Crypto stress‑test slashes BTC & ETH, hurting balance sheets

Bitaigen Research Bitaigen Research 11 min read

Crypto stress‑test slashes Bitcoin and Ethereum, erasing billions from firms’ balance sheets and spilling losses into bonds and ETFs, raising risk concerns.

Crypto stress‑test impacts balance sheets, Bitcoin (BTC) and Ethereum (ETH) plunge

Cryptocurrency stress‑testing has caused Bitcoin and Ethereum prices to tumble sharply, driving paper losses for companies holding these assets into the billions and delivering a noticeable hit to their balance sheets.

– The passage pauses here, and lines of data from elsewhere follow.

-- ==== Sys2Proof/Laws/State.lean ====
section
/-! SUPPORT. State laws: one lemma for each field of each named update, so that no later proof unfolds a record update. An update
of the whole state has a lemma for each block it leaves alone. -/

namespace Sys2Proof.Machine

/-! ## Updates of the framer -/

@[simp] theorem touchLine_st (f : Framer) : (touchLine f).st = f.st := rfl
@[simp] theorem touchLine_idleHold (f : Framer) : (touchLine f).idleHold = some 12 := rfl
@[simp] theorem touchLine_holdDone (f : Framer) : (touchLine f).holdDone = false := rfl
@[simp] theorem touchLine_lineFreed (f : Framer) : (touchLine f).lineFreed = some 100 := rfl
@[simp] theorem touchLine_failures (f : Framer) : (touchLine f).failures = f.failures := rfl
@[simp] theorem touchLine_reception (f : Framer) : (touchLine f).reception = f.reception := rfl
@[simp] theorem touchLine_sending (f : Framer) : (touchLine f).sending = f.sending := rfl
@[simp] theorem touchLine_lost (f : Framer) : (touchLine f).lost = f.lost := rfl
@[simp] theorem touchLine_drive (f : Framer) : (touchLine f).drive = f.drive := rfl
@[simp] theorem framerSilent_st (f : Framer) : (framerSilent f).st = .silent := rfl
@[simp] theorem framerSilent_idleHold (f : Framer) : (framerSilent f).idleHold = none := rfl
@[simp] theorem framerSilent_holdDone (f : Framer) : (framerSilent f).holdDone = false := rfl
@[simp] theorem framerSilent_lineFreed (f : Framer) : (framerSilent f).lineFreed = none := rfl
@[simp] theorem framerSilent_failures (f : Framer) : (framerSilent f).failures = f.failures := rfl
@[simp] theorem framerSilent_reception (f : Framer) : (framerSilent f).reception = none := rfl
@[simp] theorem framerSilent_sending (f : Framer) : (framerSilent f).sending = none := rfl
@[simp] theorem framerSilent_lost (f : Framer) : (framerSilent f).lost = false := rfl
@[simp] theorem framerSilent_drive (f : Framer) : (framerSilent f).drive = none := rfl
@[simp] theorem framerStuck_st (f : Framer) : (framerStuck f).st = .stuck := rfl
@[simp] theorem framerStuck_idleHold (f : Framer) : (framerStuck f).idleHold = none := rfl
@[simp] theorem framerStuck_holdDone (f : Framer) : (framerStuck f).holdDone = false := rfl
@[simp] theorem framerStuck_lineFreed (f : Framer) : (framerStuck f).lineFreed = none := rfl
@[simp] theorem framerStuck_failures (f : Framer) : (framerStuck f).failures = f.failures := rfl
@[simp] theorem framerStuck_reception (f : Framer) : (framerStuck f).reception = none := rfl
@[simp] theorem framerStuck_sending (f : Framer) : (framerStuck f).sending = none := rfl
@[simp] theorem framerStuck_lost (f : Framer) : (framerStuck f).lost = false := rfl
@[simp] theorem framerStuck_drive (f : Framer) : (framerStuck f).drive = none := rfl
@[simp] theorem Framer.stopFrame_st (f : Framer) : (Framer.stopFrame f).st = f.st := rfl
@[simp] theorem Framer.stopFrame_idleHold (f : Framer) : (Framer.stopFrame f).idleHold = f.idleHold := rfl
@[simp] theorem Framer.stopFrame_holdDone (f : Framer) : (Framer.stopFrame f).holdDone = f.holdDone := rfl
@[simp] theorem Framer.stopFrame_lineFreed (f : Framer) : (Framer.stopFrame f).lineFreed = f.lineFreed := rfl
@[simp] theorem Framer.stopFrame_failures (f : Framer) : (Framer.stopFrame f).failures = f.failures := rfl
@[simp] theorem Framer.stopFrame_reception (f : Framer) : (Framer.stopFrame f).reception = f.reception := rfl
@[simp] theorem Framer.stopFrame_sending (f : Framer) : (Framer.stopFrame f).sending = none := rfl
@[simp] theorem Framer.stopFrame_lost (f : Framer) : (Framer.stopFrame f).lost = false := rfl
@[simp] theorem Framer.stopFrame_drive (f : Framer) : (Framer.stopFrame f).drive = f.drive.filter Drive.isMark := rfl
@[simp] theorem touchLine_marking (f : Framer) : (touchLine f).marking = f.marking := rfl
@[simp] theorem framerSilent_marking (f : Framer) : (framerSilent f).marking = false := rfl
@[simp] theorem framerStuck_marking (f : Framer) : (framerStuck f).marking = false := rfl
theorem stopFrame_marking (f : Framer) : f.stopFrame.marking = f.marking := by
  unfold Framer.marking Framer.stopFrame
  rcases f.drive with _ | (_ | _ | _) <;> rfl

/-- A released driver drives no mark. -/
theorem marking_of_released {f : Framer} (h : f.drive = none) : f.marking = false := by simp [Framer.marking, h]

/-- With no mark driven, giving up the frame releases the driver. -/
theorem stopFrame_drive_of_unmarked {f : Framer} (h : f.marking = false) : f.stopFrame.drive = none := by
  revert h
  unfold Framer.marking Framer.stopFrame
  rcases f.drive with _ | (_ | _ | _) <;> simp [Drive.isMark]

/-- What the framer drives next after the pulse at its index (R130). -/
@[simp] theorem nextPulse_drive (x : Sending) (f : Framer) :
    (nextPulse x f).drive = ({ x with index := x.index + 1 } : Sending).drive := rfl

The crypto downturn has also spread to government bonds, exchange‑traded funds (ETFs) and mining infrastructure, underscoring how digital‑asset volatility can reshape corporate financial structures and operating models. This sell‑off is reflected not only in price charts but also directly on balance sheets, spot‑ETF holdings, and the way infrastructure is utilized.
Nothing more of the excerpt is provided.